Studies show 4 in 5 adults will suffer from back pain at some point in their lives. The severity of low back pain can range from bothersome to debilitating. Minor low back pain may not seem like a big deal. However if you’re a runner, even slight back pain can completely derail your training plans and sideline you from your sport for weeks, months, or even years.
Unfortunately, treating low back pain tends to be easier said than done. Most people turn to over-the-counter pain medications and at-home remedies, like ice therapy, massage, and stretching, to try to ease the pain. But oftentimes these fixes are only temporary, and it takes a doctor (or two or three) to find the root of the problem. Then you’ll need to work with your doctor to figure out a treatment regimen that your back pain responds to. This can take trial and error – and a whole lot of time.
Since managing low back pain can be so tricky, it’s easier to prevent the problem in the first place. Thankfully, there are several actions that runners can take to keep low back pain at bay. Including the following:
- Wear proper shoes – and replace them often. Running in shoes that aren’t supportive enough can overwork low back muscles. Get professionally fitted for running shoes at a running specialty store, and replace your shoes every 300 to 500 miles.
- Keep your hamstrings loose. Tight hamstrings place stress on the low back muscles. Keep your hamstrings loose by stretching them after each run. Practicing yoga and using a foam roller regularly can also help to loosen up hamstrings.
- Work those core muscles. Planks, crunches, and other core-strengthening exercises build the muscles in your abdominals, obliques, and back. A strong, balanced core is less likely to get injured.

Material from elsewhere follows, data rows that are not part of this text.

/-- Sign and magnitude of a word's value are those of the word. -/
theorem wordValue_sign_magnitude (w : Word) :
    (wordValue w).sign = signOf w ∧ (wordValue w).magnitude = magnitude (bexpOf w) (fracOf w) := by
  have haccepts := wordClass_accepts w
  have hvalue := wordValue_eq w
  cases hcls : wordClass w with rw [hcls] at haccepts hvalue
  | zero =>
    obtain ⟨hbexp, hfrac⟩ := haccepts
    rw [hvalue, hbexp, hfrac, magnitude_zero]
    obtain h | h := bit_eq_zero_or_one (signOf w) <;> rw [h] <;> simp [valueOf, Value.sign, Value.magnitude]
  | subnormal =>
    obtain ⟨hpos, hrat⟩ := wordValue_eq_rat_magnitude (.inl haccepts)
    rw [hrat]
    exact ⟨rat_sign _ hpos, rat_magnitude _ hpos⟩
  | normalized =>
    obtain ⟨hpos, hrat⟩ := wordValue_eq_rat_magnitude (.inr haccepts)
    rw [hrat]
    exact ⟨rat_sign _ hpos, rat_magnitude _ hpos⟩
  | positiveInfinity =>
    obtain ⟨hsign, hbexp, hfrac⟩ := haccepts
    rw [hvalue, hsign, hbexp, hfrac]
    exact ⟨rfl, rfl⟩
  | negativeInfinity =>
    obtain ⟨hsign, hbexp, hfrac⟩ := haccepts
    rw [hvalue, hsign, hbexp, hfrac]
    exact ⟨rfl, rfl⟩
  | nan =>
    obtain ⟨hbexp, -⟩ := haccepts
    rw [hvalue, hbexp]
    exact ⟨rfl, rfl⟩

/-- No two words have the same value. -/
theorem wordValue_injective : Function.Injective wordValue := by
  intro w w' h
  obtain ⟨hsign, hmag⟩ := wordValue_sign_magnitude w
  obtain ⟨hsign', hmag'⟩ := wordValue_sign_magnitude w'
  rw [h] at hsign hmag
  obtain ⟨hbexp, hfrac⟩ := magnitude_inj (hmag.symm.trans hmag')
  rw [← packWord_fields w, ← packWord_fields w', ← hsign, hsign', hbexp, hfrac]

/-- Settles O35: `recon` is the word decoded, and `wordValue_injective`. -/
theorem reconIsTheOnlyWordOfItsValue : Obligations.ReconIsTheOnlyWordOfItsValue := by
  intro data w
  rw [decodeComb_four_eq_decodeFields, decodeFields_recon]
  exact wordValue_injective.eq_iff

/-! ## The range of the finite values (rule R95) -/

/-- Only a subnormal or a normalized word has a rational value, and that value's magnitude is the word's. -/
theorem of_wordValue_eq_rat {w : Word} {q : ℚ} (h : wordValue w = .rat q) :
    ((bexpOf w = 0#8 ∧ fracOf w ≠ 0#23) ∨ (bexpOf w ≠ 0#8 ∧ bexpOf w ≠ 255#8)) ∧
      |q| = magnitude (bexpOf w) (fracOf w) := by
  have hmag : |q| = magnitude (bexpOf w) (fracOf w) := by
    rw [← (wordValue_sign_magnitude w).2, h, Value.magnitude]
  have haccepts := wordClass_accepts w
  rw [wordValue_eq] at h
  cases hcls : wordClass w with rw [hcls] at haccepts h
  | zero => rw [valueOf] at h; split at h <;> cases h
  | subnormal => exact ⟨.inl haccepts, hmag⟩
  | normalized => exact ⟨.inr haccepts, hmag⟩
  | positiveInfinity => cases h
  | negativeInfinity => cases h
  | nan => cases h

theorem frac_cast_le (frac : BitVec 23) : (frac.toNat : ℚ) ≤ 2 ^ 23 - 1 := by
  rw [le_sub_iff_add_le]
  exact_mod_cast frac.isLt

theorem magnitude_subnormal_bounds {frac : BitVec 23} (h : frac ≠ 0#23) :
    (2 : ℚ) ^ (-149 : ℤ) ≤ magnitude 0#8 frac ∧
      magnitude 0#8 frac ≤ (2 ^ 23 - 1) * (2 : ℚ) ^ (-149 : ℤ) := by
  have hlow : (1 : ℚ) ≤ frac.toNat := by
    exact_mod_cast Nat.pos_of_ne_zero (BitVec.toNat_ne_iff_ne.mpr h)
  have hhigh := frac_cast_le frac
  rw [magnitude_zero]
  exact ⟨le_mul_of_one_le_left (by positivity) hlow, by gcongr⟩

theorem magnitude_normalized_bounds {bexp : BitVec 8} (h : bexp ≠ 0#8 ∧ bexp ≠ 255#8)
    (frac : BitVec 23) :
    (2 : ℚ) ^ (-126 : ℤ) ≤ magnitude bexp frac ∧
      magnitude bexp frac ≤ (2 ^ 24 - 1) * (2 : ℚ) ^ (104 : ℤ) := by
  obtain ⟨hlow, hhigh⟩ := (bexp_normal_iff bexp).mp h
  obtain ⟨h0, -⟩ := h
  constructor
  · calc (2 : ℚ) ^ (-126 : ℤ)
      _ ≤ (2 : ℚ) ^ ((bexp.toNat : ℤ) - 127) := zpow_le_zpow_right₀ one_le_two (by omega)
      _ ≤ magnitude bexp frac := le_magnitude h0 frac
  · have hfrac : (2 : ℚ) ^ 23 + frac.toNat ≤ 2 ^ 24 - 1 := by linarith [frac_cast_le frac]
    calc magnitude bexp frac
      _ = (2 ^ 23 + frac.toNat) * (2 : ℚ) ^ ((bexp.toNat : ℤ) - 150) := magnitude_of_ne h0 frac
      _ ≤ (2 ^ 24 - 1) * (2 : ℚ) ^ (104 : ℤ) := by
        gcongr
        · exact one_le_two
        · omega

/-- For evaluating a word's value: its fields, and the number their formula comes to. -/
theorem wordValue_packWord_subnormal {sign : BitVec 1} {frac : BitVec 23} {q : ℚ} (hfrac : frac ≠ 0#23)
    (hq : signFactor sign * frac.toNat * (2 : ℚ) ^ (-149 : ℤ) = q) :
    wordValue (packWord sign 0#8 frac) = .rat q :=
  hq ▸ wordValue_packWord .subnormal ⟨rfl, hfrac⟩

theorem wordValue_packWord_normalized {sign : BitVec 1} {bexp : BitVec 8} {frac : BitVec 23} {q : ℚ}
    (hbexp : bexp ≠ 0#8 ∧ bexp ≠ 255#8)
    (hq : signFactor sign * (2 ^ 23 + frac.toNat) * (2 : ℚ) ^ ((bexp.toNat : ℤ) - 150) = q) :
    wordValue (packWord sign bexp frac) = .rat q :=
  hq ▸ wordValue_packWord .normalized hbexp

/-- Settles O34: the bounds on the magnitude of each class, and the five words by their fields. -/
theorem rangeOfFiniteValues : Obligations.RangeOfFiniteValues := by
  refine ⟨fun data q hq hbexp => ?_, fun data q hq hbexp => ?_, ?_, ?_, ?_, ?_, ?_⟩
  · rw [← bexpOf_eq_slice] at hbexp
    obtain ⟨⟨-, hfrac⟩ | ⟨h0, -⟩, hmag⟩ := of_wordValue_eq_rat hq
    · rw [hmag, hbexp]
      exact magnitude_subnormal_bounds hfrac
    · exact absurd hbexp h0
  · rw [← bexpOf_eq_slice] at hbexp
    obtain ⟨⟨h0, -⟩ | hnormal, hmag⟩ := of_wordValue_eq_rat hq
    · exact absurd h0 hbexp
    · rw [hmag]
      exact magnitude_normalized_bounds hnormal (fracOf data)
  · exact wordValue_packWord_subnormal (sign := 0#1) (frac := 1#23) (by decide) (by norm_num [signFactor])
  · exact wordValue_packWord_subnormal (sign := 0#1) (frac := 0x7FFFFF#23) (by decide)
      (by norm_num [signFactor])
  · exact wordValue_packWord_normalized (sign := 0#1) (bexp := 1#8) (frac := 0#23) (by decide)
      (by norm_num [signFactor])
  · exact wordValue_packWord_normalized (sign := 0#1) (bexp := 254#8) (frac := 0x7FFFFF#23) (by decide)
      (by norm_num [signFactor])
  · exact wordValue_packWord_normalized (sign := 0#1) (bexp := 127#8) (frac := 0#23) (by decide)
      (by norm_num [signFactor])

end Sys2Proof.Machine

/-! PROOFS. The self-check (`42_self_check.md`): NaN-aware equality, what a mismatch changes, and that the
rebuilt word is the buffer's word. -/

namespace Sys2Proof.Machine
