-- ==== Sys2Proof/Machine/Frames.lean ====
section
/-! DEFINITION. The meanings of the six bus frames as frames of their own at the bus port (rules R71, R72, R77, R78).
No frame can run while `INIT` is 0 (rule R28), so that the unspecified `SEL` never reaches the bus: a frame with a meaning
is then refused `NotConstructed`, as every bus operation is (rule R15, decision D22). -/

namespace Sys2Proof.Machine

/-- WDATA (rule R72). -/
def execWdata (address : Address) (data : List Byte) (s : State) : Host.Outcome State Fault Refusal :=
  if writeLengthOk data.length then answer (checkInit s) s ((memWrite address data s).replyFrame [])
  else .refused .frameLength

/-- RDATA (rule R71). -/
def execRdata (address : Address) (count : Nat) (s : State) : Host.Outcome State Fault Refusal :=
  if readLengthOk count then
    answer (checkInit s) s ((memRead address count s).2.replyFrame (memRead address count s).1)
  else .refused .frameLength

/-- RSTATUS: no format and no effect in the source (rule R78). -/
def execRstatus (_rest : List Byte) (_s : State) : Host.Outcome State Fault Refusal :=
  .refused (.frameNotInSource Config.opcRstatus)

/-- WINSTR (rule R77). -/
def execWinstr (code : Byte) (s : State) : Host.Outcome State Fault Refusal :=
  answer (checkInit s) s ((instrWrite code s).replyFrame [])

/-- RDATAF: no format and no effect in the source (rule R78). -/
def execRdataf (_rest : List Byte) (_s : State) : Host.Outcome State Fault Refusal :=
  .refused (.frameNotInSource Config.opcRdataf)

/-- WDATAF: no format and no effect in the source (rule R78). -/
def execWdataf (_rest : List Byte) (_s : State) : Host.Outcome State Fault Refusal :=
  .refused (.frameNotInSource Config.opcWdataf)

end Sys2Proof.Machine
end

- Cross-train. Muscle imbalances can lead to overuse injuries, such as low back pain. Biking, swimming, or lifting weights regularly can strengthen the muscles we don’t use as much when we run.
- Run on soft surfaces. A spongy track, dirt trail, or asphalt road is more forgiving to the body than a concrete sidewalk. In fact, concrete is about 10 times harder on the body. If you cannot avoid sidewalks all together, vary your running surfaces and only run on sidewalks a couple of times per week.
- Warm-up before a run. Walk or slowly run a half mile or so before your workout. After the warm-up, do some gentle stretches. Sometimes warming the muscles up gradually can prevent injury.
- Back off at the first sign of a problem. Just like other injuries, low back issues respond better to treatment when they first crop up. If you keep running through the pain, you risk turning a minor injury into a major problem. If your back bothers you, take a few days of rest before you lace up your running shoes again.